Policies that Affect GHG Emissions
In addition to analyzing the value of reducing GHG emissions, other research has analyzed policies to achieve those reductions. Such papers include general comparisons of policy types, as well as specific studies of the electricity sector, the transportation sector, and energy efficiency policies.
Recent work builds on a long-standing tradition of comparing command-and-control mandates, cap-and-trade permits, and pollution taxes to control emissions.17 For example, although standard models suggest that market-based instruments are cost-minimizing, Lawrence Goulder, Marc Hafstead, and Roberton Williams III describe circumstances when standards might yield greater efficiency.18
Actual policy has mostly shied away from market-based instruments such as permits or taxes, which raise the cost of production, and instead favors energy efficiency standards, voluntary conservation,19 and subsidies.20 Some research has focused on R&D or technology policy,21 and investigated new ways to combat climate change, such as work by Garth Heutel and coauthors, Juan Moreno-Cruz and Soheil Shayegh, and Moreno-Cruz and Katharine Ricke, on geoengineering.22
In the international context, a paper by Derek Kellenberg and Arik Levinson, and other papers by Martin Weitzman, have studied the formation of multinational environmental agreements,23 and the problem posed by the possibility that a unilateral policy promulgated by one nation or coalition could provide an incentive to others to embrace policies that increase emissions.24
About the EEE Program
The NBER's research program in Environmental and Energy Economics (EEE) was launched in 2007. It brought together participants from an NBER working group on environmental economics, which included economists in trade, productivity, and public economics, and industrial organization economists with an interest in energy markets. While drawn from different backgrounds, the members of the EEE program recognize the key role of energy markets in affecting local pollution, greenhouse gas emissions, and other environmental concerns. Research in the EEE program draws on an amazingly interesting interplay of ideas from a number of other fields.

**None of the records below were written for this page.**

/-- The queued walk of a port whose link left UP runs (R260). -/
def execFlushOnDown (dt p : Nat) (s : State) : Res :=
  let s := s.elapse dt
  let c := p / 64
  if (s.clRx c).door.walks.contains (p % 64) && !s.flushBusy c && s.laneRuns c then
    .next ((s.doorRemove c fun e => e.kind == 0 && e.port == p % 64).updDoor c fun d => { d with walks := d.walks.filter (· ≠ p % 64) })
  else .next s

end Sys2Proof.Machine
end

An emerging literature concerns adaptation policy to deal with prospective climate changes.25 For example, analyses of adaptation in cities by Devin Bunten and Matthew Kahn, and by Kahn and Randall Walsh26 complement work on emissions mitigation in cities.27
A substantial body of research has focused on the models that are used to analyze energy policy, considering for example the choices that have been made in the modeling of energy production28 and the modeling of climate phenomena, uncertainty, and discounting.29 Weitzman's seminal work on "fat tail" probability distributions for potential climate catastrophes has led to additional research on willingness to pay for current abatement.30 For example, Robert Barro uses existing models of rare macro shocks and finds that optimal environmental investment can be a significant share of GDP.31 But multiple types of potential catastrophes can affect the optimal response to any one such catastrophe.32 An ongoing debate concerns the role of "integrated assessment models." Robert Pindyck shows that these models may not reveal much about optimal policy in response to the possibility of a catastrophic climate outcome.33
GHG Reductions in the Electricity Generating Sector
The burning of fossil fuels accounts for 75 percent of GHG emissions.34 One-third of this total is from the electricity sector, one-fifth from the transportation sector, and the remainder from industry, including the production of fossil fuels.35 Recent research has analyzed existing and proposed regulations on GHG emissions in each of these sectors.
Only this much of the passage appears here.